KuriGohan&Kamehameha

想死不能 - 想活不能
Nov 23, 2020
1,775
I used to, but I don't anymore for several reasons, the main one being that no one understood and their subsequent reactions/actions were more detrimental to my mental state than if I'd simply said nothing in the first place. Once I found the forum, I now had an outlet to express myself, and so this place acts as a nice stop-gap for me when it comes to being able to let out the things I can't anywhere else.

There is a lot of messaging out there about opening up and talking to someone about how you feel, but there is very little talk about how to listen and empathize with a suicidal person, it's literally all, "How to cajole someone into therapy or hospitalisation even if they don't find either of those things beneficial". Whenever I was growing up, my family talked about suicidal people the way someone would discuss horror movies or true crime documentaries, as if suicidal people were sick and disturbed individuals.

I learned the hard way that being too honest with people would lead to them sending the police to my door, a humiliation ritual that caused multiple people to lose respect for me. My husband's family was so ashamed of me for my thought crime of being suicidal, he was so ashamed of me, the fucking neighbor was ashamed of me, and to top it all off the police and paramedics addressed me as if I was a 5 year old child who lost their senses and had no clue what they were on about, rather than a grown adult who should be spoken to as such. After I had just had an attempt, instead of support, all I got was being talked down to by my husband about how embarrassing I was for being suicidal.

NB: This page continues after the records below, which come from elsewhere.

/-- The devices that wake, in the order in which wakes are served (R409). -/
def State.waking (s : State) : List Nat :=
  sortBy (fun a b => decide (s.vdClass a < s.vdClass b) ||
    (s.vdClass a == s.vdClass b && decide ((s.lullOf a).wakeTick < (s.lullOf b).wakeTick ∨
      ((s.lullOf a).wakeTick = (s.lullOf b).wakeTick ∧ a ≤ b))))
    (s.devices.filter fun vd => s.vdState vd == 4)

end Sys2Proof.Machine
end

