/-! ## Steps of the package: engines and collectives -/

/-- R355: TCOPY_ACCEPT gives the first copy of its core that waits a place, lowers its flags, and lets its thread go on.
R288, R289, R358: TCOPY_COMPLETE ends a copy with its arrival; one 16-byte unit that a linear copy reads from plain
memory stands in scratch, and its granule is full.  R362: QUEUE_COPY_COMPLETE of a copy of the physical function moves
every byte.  R239: BIN_COMPLETE gives DST the prior count.  R366: BINREL_RELEASE clears the bins that its entries name.
R235: QPUT_SLOT_WRITE claims an index by a fetch-and-add and then, when the ring has room, ends.  R240, R253, R254:
CARVE_COMPLETE gives DST its status; a bank whose mode it changes is empty, no line stands in it, and it belongs to
the device in FIFO mode; the next CARVE of the core begins; firmware switches a bank on a device's behalf, with status 6
for a core outside its partition (R250).  Each waits for what it must follow, and while the fabric holds a request of it
(R392, R402).  The model's reading are that a command waits for every earlier access of its thread (log entry 38), that
BIN counts at issue (log entry 39), the order of CARVE's checks (log entry 40) and when firmware's CARVE is served (log
entry 109). -/
def Obligations.EngineEvents : Prop :=
  (∀ (s : State) (k : TileCopy) (o : Op) (c : Ctx) (w : Nat), s.tcopy? o.id = some k → s.op? o.id = some o →
    o.th = k.th → s.ctx? k.th = some c → c.t.wait = .accept o.id w → stepped c.tm c.t = false → c.t.entered = true → k.accepted = false →
    (∀ x ∈ s.eng.tcopies, x.core = k.core → x.accepted = true ∨ x = k ∨ k.id < x.id) →
    (s.eng.tcopies.map fun x => x.id).Pairwise (· < ·) →
    s.eng.tcopies.countP (fun x => x.core == k.core && x.accepted) < 64 →
    ∃ s', exec (.tcopyAccept o.id) s = .next s' ∧ s'.tcopy? o.id = some { k with accepted := true } ∧ s'.op? o.id = none ∧
      s'.wentOn w c.t (c.t.lower o.flags) ∧ s'.ms = s.ms) ∧
  (∀ (s : State) (k : TileCopy) (tm : Team), s.tcopy? k.id = some k → k.accepted = true → s.copyWaits k = false →
    s.team? k.team = some tm → (∃ t ∈ s.threads, t.team = k.team) →
    let ends := fun s' : State => exec (.tcopyComplete k.id) s = .next s' ∧ s'.tcopy? k.id = none
    (∃ s', ends s') ∧
    ∀ key, k.tid = 0 → k.out = false → k.units = 1 → k.soff % 16 = 0 → s.segmentKey k k.gaddr = .ok key → isMgmt key = false →
      key % 16 = 0 → isRemote key = false → s.ms.poisoned key 16 = false → (∀ b ∈ s.ms.l1, b.core = k.core → key ≤ b.key → b.key < key + 16 → b.dirty = false) →
      s.memWf = true → ∀ n : Fin 16, k.br = n.val → tm.bars[n].init = true → tm.bars[n].arrived + 1 ≠ tm.bars[n].expect →
      ∃ s' tm', ends s' ∧ s'.team? k.team = some tm' ∧
        tm'.bars = tm.bars.set n { tm.bars[n] with arrived := tm.bars[n].arrived + 1 } ∧
        (∀ a, Memory.get tm'.scratch a =
          if k.soff ≤ a ∧ a < k.soff + 16 then s.byteAt (key + (a - k.soff)) else Memory.get tm.scratch a) ∧
        (∀ g, g ∈ tm'.full ↔ g ∈ tm.full ∨ g = k.soff / 16) ∧ ∀ a, s'.byteAt a = s.byteAt a) ∧
  (∀ (s : State) (k : QueueCopy), s.memWf = true → s.eng.qcopies.find? (fun x => x.id == k.id) = some k →
    s.copyReady k = true → k.dev = 1024 → k.bobj = 0 → k.done = 0 → k.src % 16 = 0 → k.dst % 16 = 0 → k.len % 16 = 0 →
    (∀ i < k.len / 16, physMem (k.src + 16 * i) 16 = true ∧ physMem (k.dst + 16 * i) 16 = true ∧
      s.ms.poisoned (k.src + 16 * i) 16 = false) →
    k.src + k.len ≤ k.dst ∨ k.dst + k.len ≤ k.src →
    ∃ s', exec (.queueCopyComplete k.id) s = .next s' ∧ (∀ x ∈ s'.eng.qcopies, x.id ≠ k.id) ∧ s'.threads = s.threads ∧
      ∀ a, s'.byteAt a = if k.dst ≤ a ∧ a < k.dst + k.len then s.byteAt (k.src + (a - k.dst)) else s.byteAt a) ∧
  (∀ (s : State) (o : Op) (t : Thread) (dst : Nat) (old : Word), s.op? o.id = some o → s.thread? o.th = some t →
    o.kind = .bin dst old →
    ∃ s', exec (.binComplete o.id) s = .next s' ∧ ended s s' o t dst 1 old.toNat ∧ s'.ms = s.ms) ∧
  (∀ (s : State) (o : Op) (c : Ctx) (desc : Nat), s.op? o.id = some o → s.ctx? o.th = some c → o.kind = .binrel desc →
    let waits := s.forkWaits o = true ∨ s.laneAhead o = true ∨ s.binHeld c.l.dev desc o.level = true
    (waits → exec (.binrelRelease o.id) s = .next s) ∧
    (¬waits →
    let s0 := ((s.releaseAt c .dev).endOp o).binSync c.tm.core c.l.dev desc o.level
    let found := s0.binEntries c.l.dev desc o.level
    (∀ va reason i, found = .error (va, reason, i) →
      exec (.binrelRelease o.id) s = .next (s0.engineFault c.l.dev va 2 reason i 0x801)) ∧
    ∀ entries, found = .ok entries → ∃ s' tm', exec (.binrelRelease o.id) s = .next s' ∧ s'.op? o.id = none ∧
      s'.team? c.tm.id = some tm' ∧
      ∀ n : Fin 256, tm'.bins[n] = if entries.any fun e => e.bin == n.val then 0 else c.tm.bins[n])) ∧
  (∀ (s : State) (o : Op) (c : Ctx) (cb : Nat) (packet : List Byte), s.op? o.id = some o → s.ctx? o.th = some c →
    (s.qputReady c o = false → exec (.qputSlotWrite o.id) s = .next s) ∧
    (o.kind = .qput cb packet none → s.qputReady c o = true → ∀ s1 s2 l,
      s.eread c.tm.core c.l.dev cb 8 o.level = (s1, .ok l) →
      s1.ewrite c.tm.core c.l.dev cb (toBytes 8 (ofBytes l + 1)) o.level = (s2, none) →
      ∃ s', exec (.qputSlotWrite o.id) s = .next s' ∧ s'.op? o.id = some { o with kind := .qput cb packet (some (ofBytes l)) } ∧
        s'.ms = s2.ms ∧ s'.threads = s.threads) ∧
    ∀ i b, o.kind = .qput cb packet (some i) → (s.eread c.tm.core c.l.dev cb 64 o.level).2 = .ok b →
      (field b 8 8 + 2 ^ (field b 24 8 % 256) ≤ i → exec (.qputSlotWrite o.id) s = .next s) ∧
      (s.qputReady c o = true →
        ∃ s', exec (.qputSlotWrite o.id) s = .next s' ∧ ended s s' o c.t 0 0 0)) ∧
  (∀ (s : State) (o : Op) (c : Ctx) (dst core bank mode : Nat), s.op? o.id = some o → s.ctx? o.th = some c →
    o.kind = .carve dst core bank mode →
    (s.carveAhead o core = true ∨ s.tick < o.due ∨ s.carveHeld core bank = true →
      exec (.carveComplete (.insn o.id)) s = .next s) ∧
    (s.carveAhead o core = false → o.due ≤ s.tick → s.carveHeld core bank = false →
    let b := s.bank core bank
    let leaves := fun s' : State => exec (.carveComplete (.insn o.id)) s = .next (s'.carveStart core)
    let ends := fun st : Nat => ∃ s', leaves s' ∧ ended s s' o c.t dst 1 st ∧ s'.ms = s.ms
    (31 < bank → ends 1) ∧ (bank ≤ 31 → 2 < mode → ends 2) ∧
    (bank ≤ 31 → mode ≤ 2 → b.mode = .fifo → b.owner ≠ c.l.dev → ends 5) ∧
    (bank ≤ 31 → mode ≤ 2 → (b.mode = .fifo → b.owner = c.l.dev) →
      (b.mode = modeOf mode → ends 0) ∧
      (b.mode ≠ modeOf mode → b.mode = .scratch → s.bankUsed core bank = true → ends 3) ∧
      (b.mode ≠ modeOf mode → b.mode = .cache → (∀ j < 32, (s.bank core j).mode = .cache → j = bank) → ends 4) ∧
      (b.mode ≠ modeOf mode → (b.mode = .scratch → s.bankUsed core bank = false) →
        (b.mode = .cache → ∃ j < 32, j ≠ bank ∧ (s.bank core j).mode = .cache) →
        ∃ s' t', leaves s' ∧ s'.thread? o.th = some t' ∧
          (∀ r : Reg, t'.regs[r] = if r.val = dst then 0 else c.t.regs[r]) ∧ s'.op? o.id = none ∧
          s'.bank core bank = ⟨core, bank, modeOf mode, if mode = 2 then c.l.dev else 0, [], false⟩ ∧
          (∀ i j, (i, j) ≠ (core, bank) → s'.bank i j = s.bank i j) ∧
          (b.mode = .cache → ∀ x ∈ s'.ms.l1, s.ms.inBank core bank x = false))))) ∧
  ∀ (s : State) (dev core bank mode : Nat),
    let run := exec (.carveComplete (.firmware dev core bank mode)) s
    let b := s.bank core bank
    let ends := fun st : Nat => run = .next (s.send (.carved core bank st))
    (s.masterRuns 0 = false ∨ s.carving core = true ∨ s.carveHeld core bank = true → run = .next s) ∧
    (s.masterRuns 0 = true → s.carving core = false → s.carveHeld core bank = false →
      (s.vdExists dev = false ∨ s.corePart core ≠ some (s.vdPart dev) → ends 6) ∧
      (s.vdExists dev = true → s.corePart core = some (s.vdPart dev) →
        (31 < bank → ends 1) ∧ (bank ≤ 31 → 2 < mode → ends 2) ∧
        (bank ≤ 31 → mode ≤ 2 → b.mode = .fifo → b.owner ≠ dev → ends 5) ∧
        (bank ≤ 31 → mode ≤ 2 → (b.mode = .fifo → b.owner = dev) →
          (b.mode = modeOf mode → ends 0) ∧
          (b.mode ≠ modeOf mode → b.mode = .scratch → s.bankUsed core bank = true → ends 3) ∧
          (b.mode ≠ modeOf mode → b.mode = .cache → (∀ j < 32, (s.bank core j).mode = .cache → j = bank) → ends 4) ∧
          (b.mode ≠ modeOf mode → (b.mode = .scratch → s.bankUsed core bank = false) →
            (b.mode = .cache → ∃ j < 32, j ≠ bank ∧ (s.bank core j).mode = .cache) →
            ∃ s', run = .next s' ∧ .carved core bank 0 ∈ s'.outbox ∧
              s'.bank core bank = ⟨core, bank, modeOf mode, if mode = 2 then dev else 0, [], false⟩ ∧
              (∀ i j, (i, j) ≠ (core, bank) → s'.bank i j = s.bank i j) ∧
              (b.mode = .cache → ∀ x ∈ s'.ms.l1, s.ms.inBank core bank x = false)))))

/-- R288, R289, R368: COLL_CONTRIBUTION_READ reads BUF and sends the contribution to the root's package when the root is
elsewhere, or holds it while a quota does (R402); an acknowledgement, or its loss, frees the stage.  R369, R370: CONTRIBUTION_ARRIVAL counts a fresh contribution of a step,
holds a late one at most D steps old, and counts a duplicate or one that is too late; one that disagrees with the root's
descriptor is dropped with a fault record.  R369: STEP_TIMER closes the lowest open step of a live collective once Q
contributions or its timer allow it.  R371, R373: COLLECTIVE_RESULT is handled at each member, or held for one that has
no descriptor yet.  R437, R438: REPLAY_MISSING stops the collective, or closes the step and goes on, as POLICY says.  That what was held for a skipped
step is dropped is the model's reading (log entry 48). -/
def Obligations.CollectiveEvents : Prop :=
  (∀ (s s1 : State) (g : Stage), s.stage? g.id = some g → s.stageReady g = true →
    (∀ l, s.eread g.core g.desc.dev g.desc.buf (4 * g.desc.e) g.desc.level = (s1, .ok l) →
      let data := (List.range g.desc.e).map fun i => (BitVec.ofNat 32 (field l (4 * i) 4) : Word)
      let g' := fun sent => { g with data := data, read := true, sent := sent }
      (s.rootHere g.desc = true → ∃ s', exec (.collContributionRead g.id) s = .next s' ∧ s'.stage? g.id = some (g' false)) ∧
      (s.rootHere g.desc = false → ∃ s', exec (.collContributionRead g.id) s = .next s' ∧ s'.stage? g.id = some (g' true) ∧
        let a := s.peerAddr g.desc.job g.desc.root
        let m := Msg.contribution a.1 a.2 (g' true).message
        if s.msgHeld g.desc.dev a.1 then (g.desc.dev, a.1, m) ∈ s'.heldMsgs else m ∈ s'.outbox)) ∧
    ∀ f, s.eread g.core g.desc.dev g.desc.buf (4 * g.desc.e) g.desc.level = (s1, .error f) →
      ∃ s', exec (.collContributionRead g.id) s = .next s' ∧ s'.stage? g.id = none) ∧
  (∀ (s : State) (g : Stage), s.stage? g.id = some g → ∀ i ∈ [Instr.contributionAck g.id, .transportAbandon g.id],
    (g.sent = false → exec i s = .next s) ∧
    (s.unsent g = true → exec (.transportAbandon g.id) s = .next s) ∧
    (g.sent = true → s.unsent g = false →
      ((∀ x ∈ s.coll.stages, x.desc.job = g.desc.job → x.desc.cid = g.desc.cid → x.accepted = true) →
        exec i s = .next { s with coll := { s.coll with stages := s.coll.stages.filter fun x => x.id != g.id } }) ∧
      ∀ x, s.coll.stages.find? (fun x => !x.accepted && x.desc.job == g.desc.job && x.desc.cid == g.desc.cid) = some x →
        x.id ≠ g.id → (∀ y ∈ s.coll.stages, y.id = x.id → y = x) →
        ∃ s', exec i s = .next s' ∧ s'.stage? g.id = none ∧ s'.stage? x.id = some { x with accepted := true } ∧
          s'.op? x.op = none)) ∧
  (∀ (s : State) (c : Contribution) (r : Root), s.rootOf c.job c.cid = some r →
    (r.high + 8 < (c.step : Int) → exec (.contributionArrival c) s = .next s) ∧
    ((c.step : Int) ≤ r.high + 8 →
      let agrees := r.desc.q = c.q ∧ r.desc.t = c.t ∧ r.desc.d = c.d ∧ r.desc.k = c.k ∧ r.desc.mode = c.mode ∧
        r.desc.e = c.data.length
      let root := fun (s1 : State) (r' : Root) => ∃ b, s1.rootOf c.job c.cid = some { r' with stopped := b }
      let takes := fun r' : Root => ∃ s1 : State, root s1 r' ∧
        exec (.contributionArrival c) s = .next (s1.closeSteps c.job c.cid (r.opened.length + 2))
      let d := (r.high + 1 - (c.step : Int)).toNat
      let r1 := { r with seen := (c.member, c.step) :: r.seen }
      (¬agrees → ∃ s1 : State, root s1 { r with dups := min (r.dups + 1) 0xFFFFFFFF } ∧
        exec (.contributionArrival c) s = .next (s1.engineFault r.desc.dev r.desc.addr 3 7 c.cid 0x802)) ∧
      (agrees → (c.member, c.step) ∈ r.seen → takes { r with dups := min (r.dups + 1) 0xFFFFFFFF }) ∧
      (agrees → (c.member, c.step) ∉ r.seen →
        (r.high < (c.step : Int) → takes { r1 with
          opened := if ∃ e ∈ r.opened, e.1 = c.step then r.opened else r.opened ++ [(c.step, s.tick)]
          fresh := r.fresh ++ [⟨c.member, c.step, 0, c.data, s.tick⟩] }) ∧
        ((c.step : Int) ≤ r.high → d ≤ r.desc.d → takes { r1 with late := r.late ++ [⟨c.member, c.step, d, c.data, s.tick⟩] }) ∧
        ((c.step : Int) ≤ r.high → r.desc.d < d → takes { r1 with latedrop := min (r.latedrop + 1) 0xFFFFFFFF })))) ∧
  (∀ (s : State) (r : Root) (n opened : Nat), s.rootOf r.desc.job r.desc.cid = some r → r.desc.cid < 2 ^ 32 →
    r.high < 2 ^ 32 - 1 → s.replays r = false → (n, opened) ∈ r.opened → (∀ e ∈ r.opened, e = (n, opened) ∨ n < e.1) →
    let count := r.fresh.countP fun e => e.step == n
    let timer := r.desc.t ≠ 0 ∧ opened + r.desc.t * 1024 ≤ s.tick
    let run := exec (.stepTimer (collName r.desc.job r.desc.cid)) s
    (count < r.desc.q → ¬timer → run = .next s) ∧
    (r.desc.q ≤ count ∨ timer → ∃ s' r', run = .next s' ∧ s'.rootOf r.desc.job r.desc.cid = some r' ∧ r'.high = n ∧
      r'.late = [] ∧ (∀ e, e ∈ r'.opened ↔ e ∈ r.opened ∧ n < e.1) ∧ (∀ e, e ∈ r'.fresh ↔ e ∈ r.fresh ∧ n < e.step) ∧
      ∃ x : StepResult, x.step = n ∧ x.ctick = s.tick ∧ x.cause = (if r.desc.q ≤ count then 0 else 1) ∧
        x.dups = r.dups ∧ ∀ p ∈ s.peerPackages r.desc.job, let m := Msg.result p.1 p.2 x
          if s.msgHeld r.desc.dev p.1 then (r.desc.dev, p.1, m) ∈ s'.heldMsgs else m ∈ s'.outbox)) ∧
  (∀ (s : State) (r : StepResult) (m : Nat), s.members r.job = [m] →
    (∀ d, s.resultDesc m r = some d →
      exec (.collectiveResult r) s = .next ((s.writeRecord d r).submitResult d.entry r.step r.data)) ∧
    (s.resultDesc m r = none →
      (s.coll.results.filter fun x => x.1 == m && x.2.job == r.job && x.2.cid == r.cid).length < 8 →
      exec (.collectiveResult r) s = .next { s with coll := { s.coll with results := s.coll.results ++ [(m, r)] } })) ∧
  ∀ (s : State) (r : Root) (names : List (Nat × Nat)) (check : Nat), s.rootOf r.desc.job r.desc.cid = some r →
    r.desc.cid < 2 ^ 32 → s.missing r = some (names, check) →
    let n := (r.high + 1).toNat
    ∃ s' r', exec (.replayMissing (collName r.desc.job r.desc.cid)) s = .next s' ∧
      s'.rootOf r.desc.job r.desc.cid = some r' ∧
      ((s.parting r n 2 check 0).goesOn r = false → r' = { r with stopped := true }) ∧
      ((s.parting r n 2 check 0).goesOn r = true → r'.high = n)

People are too concerned with how they look to others, seeming like they are doing the right things that align with perceived moral values of the groups they want to fit into, than stopping to question if their actions are actually benefitting the other person's interest. From my own experience and reading so many on this site, I would say that what many of us have always needed is love, and compassion, only to be met with sterile, clinical, and fearful responses from others lacking in human touch and kindness.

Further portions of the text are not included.